WHAT THIS TASK INVOLVES ->
In the listing that follows, the lines starting at the one containing "tval) => entering s code tval s.me.pc" and ending at the one containing "positions and at" are to be returned exactly, both boundary lines included, and no others.

THE DATA ->
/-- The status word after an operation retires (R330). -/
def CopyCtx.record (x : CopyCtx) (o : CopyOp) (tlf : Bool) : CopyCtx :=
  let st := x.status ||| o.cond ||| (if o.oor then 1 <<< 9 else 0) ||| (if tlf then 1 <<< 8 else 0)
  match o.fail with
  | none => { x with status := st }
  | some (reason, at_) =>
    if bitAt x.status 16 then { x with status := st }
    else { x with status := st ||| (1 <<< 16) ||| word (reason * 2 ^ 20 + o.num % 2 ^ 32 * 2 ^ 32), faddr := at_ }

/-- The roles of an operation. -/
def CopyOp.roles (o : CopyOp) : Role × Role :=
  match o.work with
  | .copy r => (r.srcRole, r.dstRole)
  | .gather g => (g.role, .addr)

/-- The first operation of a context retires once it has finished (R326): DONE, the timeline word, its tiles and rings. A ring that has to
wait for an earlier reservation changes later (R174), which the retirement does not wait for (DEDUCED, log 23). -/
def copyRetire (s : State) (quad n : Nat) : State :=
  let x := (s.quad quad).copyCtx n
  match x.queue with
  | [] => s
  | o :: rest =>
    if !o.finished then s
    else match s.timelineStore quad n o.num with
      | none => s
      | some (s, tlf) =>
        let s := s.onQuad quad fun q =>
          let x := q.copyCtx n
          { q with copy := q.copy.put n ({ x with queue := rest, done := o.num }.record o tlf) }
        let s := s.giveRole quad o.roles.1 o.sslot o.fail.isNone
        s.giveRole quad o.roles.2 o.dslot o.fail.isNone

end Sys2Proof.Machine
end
---
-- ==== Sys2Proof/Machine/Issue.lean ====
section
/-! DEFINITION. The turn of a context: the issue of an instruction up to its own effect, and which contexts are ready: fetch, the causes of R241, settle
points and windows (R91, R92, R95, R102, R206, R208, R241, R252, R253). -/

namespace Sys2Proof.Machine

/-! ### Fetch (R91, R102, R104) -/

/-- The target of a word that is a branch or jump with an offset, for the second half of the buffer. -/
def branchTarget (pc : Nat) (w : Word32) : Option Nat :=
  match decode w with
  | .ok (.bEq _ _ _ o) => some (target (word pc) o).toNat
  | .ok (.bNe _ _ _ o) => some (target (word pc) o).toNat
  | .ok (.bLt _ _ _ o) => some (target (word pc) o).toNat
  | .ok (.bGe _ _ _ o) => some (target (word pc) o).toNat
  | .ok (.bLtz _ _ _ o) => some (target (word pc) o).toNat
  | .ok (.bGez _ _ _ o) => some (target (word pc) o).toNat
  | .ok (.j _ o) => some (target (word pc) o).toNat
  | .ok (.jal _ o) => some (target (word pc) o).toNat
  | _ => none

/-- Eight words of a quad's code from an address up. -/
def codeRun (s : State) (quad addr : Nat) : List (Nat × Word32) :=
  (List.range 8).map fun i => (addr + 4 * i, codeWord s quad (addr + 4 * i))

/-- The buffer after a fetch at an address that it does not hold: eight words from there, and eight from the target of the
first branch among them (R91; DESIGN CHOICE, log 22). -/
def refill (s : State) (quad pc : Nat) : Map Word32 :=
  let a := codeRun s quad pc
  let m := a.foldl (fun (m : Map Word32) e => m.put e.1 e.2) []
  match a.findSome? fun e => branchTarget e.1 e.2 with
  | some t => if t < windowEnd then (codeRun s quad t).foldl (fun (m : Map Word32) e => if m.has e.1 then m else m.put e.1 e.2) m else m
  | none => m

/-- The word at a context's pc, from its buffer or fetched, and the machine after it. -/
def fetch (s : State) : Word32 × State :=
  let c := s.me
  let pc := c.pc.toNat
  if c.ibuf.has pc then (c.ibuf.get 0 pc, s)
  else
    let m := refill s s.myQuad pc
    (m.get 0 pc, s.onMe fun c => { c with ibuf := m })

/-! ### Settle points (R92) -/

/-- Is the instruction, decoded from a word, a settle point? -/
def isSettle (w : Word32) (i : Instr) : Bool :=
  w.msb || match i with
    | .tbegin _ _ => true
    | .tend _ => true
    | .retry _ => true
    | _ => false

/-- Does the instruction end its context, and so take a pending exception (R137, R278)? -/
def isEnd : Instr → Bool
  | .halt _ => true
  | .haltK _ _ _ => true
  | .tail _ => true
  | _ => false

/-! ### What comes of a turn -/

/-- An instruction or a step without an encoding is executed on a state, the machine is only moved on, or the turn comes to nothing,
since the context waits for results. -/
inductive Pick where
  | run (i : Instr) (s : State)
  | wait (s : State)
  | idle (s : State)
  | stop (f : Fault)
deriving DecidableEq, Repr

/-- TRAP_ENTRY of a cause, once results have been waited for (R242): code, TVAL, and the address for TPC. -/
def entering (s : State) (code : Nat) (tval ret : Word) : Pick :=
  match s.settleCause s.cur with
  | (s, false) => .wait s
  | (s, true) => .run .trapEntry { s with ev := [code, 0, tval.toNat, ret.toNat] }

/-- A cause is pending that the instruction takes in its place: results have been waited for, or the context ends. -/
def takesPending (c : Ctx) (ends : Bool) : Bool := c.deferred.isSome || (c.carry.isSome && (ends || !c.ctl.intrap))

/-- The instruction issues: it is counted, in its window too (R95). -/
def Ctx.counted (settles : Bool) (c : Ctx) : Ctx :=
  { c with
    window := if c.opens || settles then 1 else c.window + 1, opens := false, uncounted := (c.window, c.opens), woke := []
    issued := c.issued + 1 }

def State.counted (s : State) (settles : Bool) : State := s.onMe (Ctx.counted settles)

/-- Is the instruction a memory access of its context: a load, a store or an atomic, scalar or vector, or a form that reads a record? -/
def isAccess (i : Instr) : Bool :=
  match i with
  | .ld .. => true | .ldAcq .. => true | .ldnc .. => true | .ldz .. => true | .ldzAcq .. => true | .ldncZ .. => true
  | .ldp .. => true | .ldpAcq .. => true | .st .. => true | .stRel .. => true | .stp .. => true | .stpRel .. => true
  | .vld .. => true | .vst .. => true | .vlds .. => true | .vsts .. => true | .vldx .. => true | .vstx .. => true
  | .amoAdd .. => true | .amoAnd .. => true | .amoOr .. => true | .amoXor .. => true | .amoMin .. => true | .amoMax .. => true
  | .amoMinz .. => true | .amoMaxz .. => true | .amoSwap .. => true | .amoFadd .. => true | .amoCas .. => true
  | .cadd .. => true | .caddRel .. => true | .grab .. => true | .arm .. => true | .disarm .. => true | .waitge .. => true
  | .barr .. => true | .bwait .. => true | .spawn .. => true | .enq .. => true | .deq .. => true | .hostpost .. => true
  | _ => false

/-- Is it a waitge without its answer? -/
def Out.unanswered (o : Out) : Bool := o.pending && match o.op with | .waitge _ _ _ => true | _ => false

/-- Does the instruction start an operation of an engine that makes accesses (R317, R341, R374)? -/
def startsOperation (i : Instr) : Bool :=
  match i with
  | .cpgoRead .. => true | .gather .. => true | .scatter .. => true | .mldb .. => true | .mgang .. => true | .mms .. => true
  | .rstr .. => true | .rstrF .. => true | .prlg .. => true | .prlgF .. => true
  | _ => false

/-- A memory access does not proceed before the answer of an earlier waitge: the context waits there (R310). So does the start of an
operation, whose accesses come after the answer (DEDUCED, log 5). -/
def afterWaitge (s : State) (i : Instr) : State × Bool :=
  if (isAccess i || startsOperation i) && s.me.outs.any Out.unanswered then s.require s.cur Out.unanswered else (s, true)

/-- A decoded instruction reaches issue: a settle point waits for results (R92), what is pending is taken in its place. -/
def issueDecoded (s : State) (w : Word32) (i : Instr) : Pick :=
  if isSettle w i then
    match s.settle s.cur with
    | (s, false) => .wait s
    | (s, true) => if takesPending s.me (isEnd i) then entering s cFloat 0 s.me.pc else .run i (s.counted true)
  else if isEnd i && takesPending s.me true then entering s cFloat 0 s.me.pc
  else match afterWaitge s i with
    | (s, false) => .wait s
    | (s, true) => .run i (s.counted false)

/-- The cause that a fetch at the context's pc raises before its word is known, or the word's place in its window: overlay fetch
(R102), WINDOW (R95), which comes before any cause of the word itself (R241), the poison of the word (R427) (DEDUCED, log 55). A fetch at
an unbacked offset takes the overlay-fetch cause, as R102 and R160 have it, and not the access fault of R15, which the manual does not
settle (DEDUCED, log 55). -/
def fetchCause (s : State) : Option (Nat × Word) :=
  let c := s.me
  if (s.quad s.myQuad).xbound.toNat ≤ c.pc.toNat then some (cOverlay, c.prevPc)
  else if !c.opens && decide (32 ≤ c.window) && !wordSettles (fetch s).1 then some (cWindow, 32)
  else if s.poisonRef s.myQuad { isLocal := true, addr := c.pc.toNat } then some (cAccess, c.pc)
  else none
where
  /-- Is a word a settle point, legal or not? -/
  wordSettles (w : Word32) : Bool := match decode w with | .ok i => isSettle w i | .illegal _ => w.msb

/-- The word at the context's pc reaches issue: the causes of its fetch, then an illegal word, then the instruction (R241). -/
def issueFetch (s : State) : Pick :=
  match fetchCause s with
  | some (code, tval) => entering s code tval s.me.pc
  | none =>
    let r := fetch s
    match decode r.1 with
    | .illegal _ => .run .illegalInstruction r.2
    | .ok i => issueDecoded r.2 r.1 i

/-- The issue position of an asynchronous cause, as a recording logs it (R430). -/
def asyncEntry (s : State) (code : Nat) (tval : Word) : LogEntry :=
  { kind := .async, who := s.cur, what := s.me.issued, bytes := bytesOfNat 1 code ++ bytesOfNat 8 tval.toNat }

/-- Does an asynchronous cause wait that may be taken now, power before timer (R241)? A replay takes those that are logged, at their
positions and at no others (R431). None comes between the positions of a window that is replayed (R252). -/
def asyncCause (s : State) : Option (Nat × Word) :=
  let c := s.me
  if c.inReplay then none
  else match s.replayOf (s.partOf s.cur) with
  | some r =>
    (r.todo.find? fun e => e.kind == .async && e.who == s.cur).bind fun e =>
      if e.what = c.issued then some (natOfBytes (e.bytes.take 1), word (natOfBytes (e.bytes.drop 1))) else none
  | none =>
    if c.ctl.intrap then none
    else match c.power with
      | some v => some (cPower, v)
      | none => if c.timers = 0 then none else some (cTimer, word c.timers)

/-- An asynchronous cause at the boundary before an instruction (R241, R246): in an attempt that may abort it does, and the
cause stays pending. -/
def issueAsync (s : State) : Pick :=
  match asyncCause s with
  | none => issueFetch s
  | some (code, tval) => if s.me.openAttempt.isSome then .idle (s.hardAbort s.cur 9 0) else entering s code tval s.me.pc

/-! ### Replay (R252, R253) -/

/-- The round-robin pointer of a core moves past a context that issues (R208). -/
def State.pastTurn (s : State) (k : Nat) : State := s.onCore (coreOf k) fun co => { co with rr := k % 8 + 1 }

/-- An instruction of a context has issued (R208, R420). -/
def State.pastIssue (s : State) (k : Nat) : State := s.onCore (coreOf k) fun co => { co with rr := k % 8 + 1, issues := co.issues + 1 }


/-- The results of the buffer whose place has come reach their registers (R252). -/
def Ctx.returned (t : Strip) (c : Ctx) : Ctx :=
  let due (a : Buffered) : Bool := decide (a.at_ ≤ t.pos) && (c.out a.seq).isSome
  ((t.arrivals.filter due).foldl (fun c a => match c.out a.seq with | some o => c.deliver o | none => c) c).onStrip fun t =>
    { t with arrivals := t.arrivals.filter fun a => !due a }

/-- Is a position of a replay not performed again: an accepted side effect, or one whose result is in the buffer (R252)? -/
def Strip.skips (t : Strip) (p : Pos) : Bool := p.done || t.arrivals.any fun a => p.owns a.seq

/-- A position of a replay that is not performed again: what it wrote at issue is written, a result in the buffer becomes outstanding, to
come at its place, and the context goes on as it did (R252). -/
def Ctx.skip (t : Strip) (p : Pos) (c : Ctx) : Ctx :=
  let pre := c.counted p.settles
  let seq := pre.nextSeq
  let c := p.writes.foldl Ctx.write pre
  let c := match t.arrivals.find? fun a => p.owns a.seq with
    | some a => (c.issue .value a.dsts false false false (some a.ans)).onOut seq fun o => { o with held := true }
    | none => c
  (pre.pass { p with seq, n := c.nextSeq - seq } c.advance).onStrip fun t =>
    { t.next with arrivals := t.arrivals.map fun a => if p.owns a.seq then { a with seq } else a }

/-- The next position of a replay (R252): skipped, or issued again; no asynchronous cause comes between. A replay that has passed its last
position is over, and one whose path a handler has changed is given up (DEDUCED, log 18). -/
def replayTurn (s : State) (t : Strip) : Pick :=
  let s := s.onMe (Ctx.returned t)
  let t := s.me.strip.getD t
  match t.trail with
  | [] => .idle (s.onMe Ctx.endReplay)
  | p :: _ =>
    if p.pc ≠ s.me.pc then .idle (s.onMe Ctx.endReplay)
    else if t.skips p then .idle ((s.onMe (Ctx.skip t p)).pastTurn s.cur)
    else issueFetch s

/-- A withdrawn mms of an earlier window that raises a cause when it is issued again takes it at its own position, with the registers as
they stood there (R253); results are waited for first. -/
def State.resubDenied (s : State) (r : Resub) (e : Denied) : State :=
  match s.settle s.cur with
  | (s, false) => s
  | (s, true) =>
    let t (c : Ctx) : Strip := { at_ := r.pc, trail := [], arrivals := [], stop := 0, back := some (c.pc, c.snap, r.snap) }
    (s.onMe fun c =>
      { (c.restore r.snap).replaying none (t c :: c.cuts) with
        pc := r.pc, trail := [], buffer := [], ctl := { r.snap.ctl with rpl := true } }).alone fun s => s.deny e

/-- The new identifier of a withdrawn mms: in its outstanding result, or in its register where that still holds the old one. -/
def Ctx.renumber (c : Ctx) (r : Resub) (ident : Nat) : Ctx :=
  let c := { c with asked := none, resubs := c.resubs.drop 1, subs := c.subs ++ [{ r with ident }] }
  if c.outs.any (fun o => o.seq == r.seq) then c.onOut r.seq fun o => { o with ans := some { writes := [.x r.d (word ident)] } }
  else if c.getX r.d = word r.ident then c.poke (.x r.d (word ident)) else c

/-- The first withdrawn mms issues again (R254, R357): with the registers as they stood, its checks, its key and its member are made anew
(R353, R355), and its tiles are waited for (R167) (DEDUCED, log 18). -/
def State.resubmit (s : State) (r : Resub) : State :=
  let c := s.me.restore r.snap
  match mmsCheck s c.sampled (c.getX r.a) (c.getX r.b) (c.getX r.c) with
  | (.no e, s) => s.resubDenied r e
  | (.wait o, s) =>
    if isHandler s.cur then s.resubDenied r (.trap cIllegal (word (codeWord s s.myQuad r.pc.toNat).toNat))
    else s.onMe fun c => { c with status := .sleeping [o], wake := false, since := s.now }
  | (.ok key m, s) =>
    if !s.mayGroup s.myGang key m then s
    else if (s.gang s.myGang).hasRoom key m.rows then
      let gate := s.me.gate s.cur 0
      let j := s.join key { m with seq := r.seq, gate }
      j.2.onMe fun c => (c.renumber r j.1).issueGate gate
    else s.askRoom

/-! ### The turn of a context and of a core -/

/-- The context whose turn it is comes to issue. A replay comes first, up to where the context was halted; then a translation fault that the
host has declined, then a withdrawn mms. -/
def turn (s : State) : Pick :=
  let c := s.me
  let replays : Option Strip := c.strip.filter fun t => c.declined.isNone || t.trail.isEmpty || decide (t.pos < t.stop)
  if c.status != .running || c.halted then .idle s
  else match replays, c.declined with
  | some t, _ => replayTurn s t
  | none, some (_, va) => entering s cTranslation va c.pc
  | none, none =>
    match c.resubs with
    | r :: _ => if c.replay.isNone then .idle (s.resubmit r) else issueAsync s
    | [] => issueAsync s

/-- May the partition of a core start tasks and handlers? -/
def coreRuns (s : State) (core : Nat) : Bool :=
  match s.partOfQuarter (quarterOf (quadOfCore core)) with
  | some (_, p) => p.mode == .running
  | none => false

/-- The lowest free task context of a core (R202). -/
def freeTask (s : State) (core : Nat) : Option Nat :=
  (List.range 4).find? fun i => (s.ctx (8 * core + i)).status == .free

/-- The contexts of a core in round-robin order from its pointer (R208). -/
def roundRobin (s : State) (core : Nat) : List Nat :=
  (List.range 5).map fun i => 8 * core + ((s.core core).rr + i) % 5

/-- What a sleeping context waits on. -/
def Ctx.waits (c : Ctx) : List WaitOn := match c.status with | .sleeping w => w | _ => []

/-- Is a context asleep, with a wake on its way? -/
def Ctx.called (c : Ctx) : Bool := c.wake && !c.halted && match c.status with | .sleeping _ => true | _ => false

WRITTEN RESPONSE ->
  | some (code, tval) => entering s code tval s.me.pc
  | none =>
    let r := fetch s
    match decode r.1 with
    | .illegal _ => .run .illegalInstruction r.2
    | .ok i => issueDecoded r.2 r.1 i

/-- The issue position of an asynchronous cause, as a recording logs it (R430). -/
def asyncEntry (s : State) (code : Nat) (tval : Word) : LogEntry :=
  { kind := .async, who := s.cur, what := s.me.issued, bytes := bytesOfNat 1 code ++ bytesOfNat 8 tval.toNat }

/-- Does an asynchronous cause wait that may be taken now, power before timer (R241)? A replay takes those that are logged, at their
positions and at no others (R431). None comes between the positions of a window that is replayed (R252). -/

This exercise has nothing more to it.